THE TERM ''installation'' is absent from the Thames & Hudson Dictionary of Art and Artists, which is odd in a volume that finds space for both ''performance art'' and ''video art'' - and even odder when you consider that installation (whose practitioners specialise in the creation of what you might call environments rather than discrete objects) has become, after painting and sculpture, the most prevalent form of artistic self-expression in the late twentieth century. No visual arts festival, no Kunsthalle survey of new tendencies or young contemporaries will be without a few examples of installation work. The architecture of the modern museum has, doubtless, played its part: the sheer scale of many contemporary art spaces encourages artists to think big, to fight scale with scale, to expand their ambitions to fill the vast tabula rasa of the modern museum or gallery.

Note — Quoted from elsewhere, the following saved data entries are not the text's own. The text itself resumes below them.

-- ==== Sys2Proof/Machine/Step.lean ====
section
/-! DEFINITION. A step takes the command at the front of the queue; an empty queue idles (log entry 2). -/

namespace Sys2Proof.Machine

/-- One step: the front command with the queue's rest; nothing on an empty queue. -/
def step (s : State) : Host.Outcome State Fault Refusal :=
  match s.pending with
  | [] => .next s
  | c :: rest => exec c { s with pending := rest }

/-- The state with the command that a word spells put at the front of its queue; unchanged where the word spells none. -/
def State.withFetchWord (s : State) (nbits w : Nat) : State :=
  match decodeTableWord nbits w with
  | none => s
  | some c => { s with pending := c :: s.pending }

end Sys2Proof.Machine
end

Joseph Beuys springs to mind as the most notable post-war embodiment of the tendency, with his ambitious swathings of the gallery in felt, his multiple invasions of institutional space. He was not merely responding to the size of modern museums and galleries: Beuys realised, with an acuity that has borne fruit in his posthumous canonisation as prophet or seer, that the installation allows its creator to endow his work with something of the grandeur, the declarative heroism of the art of the past. Installation, you could argue, is not a late twentieth-century phenomenon at all: the Gothic cathedral, a total artistic environment devised in the service of religious orthodoxy, might be described as the ur-installation; and what are the great decorative schemes of the Renaissance - Masaccio's Brancacci Chapel, Michelangelo's Sistine ceiling - if not installations of the highest order?

For a contemporary artist, unsustained by anything like the commonly held religious faith of such predecessors, the risks of...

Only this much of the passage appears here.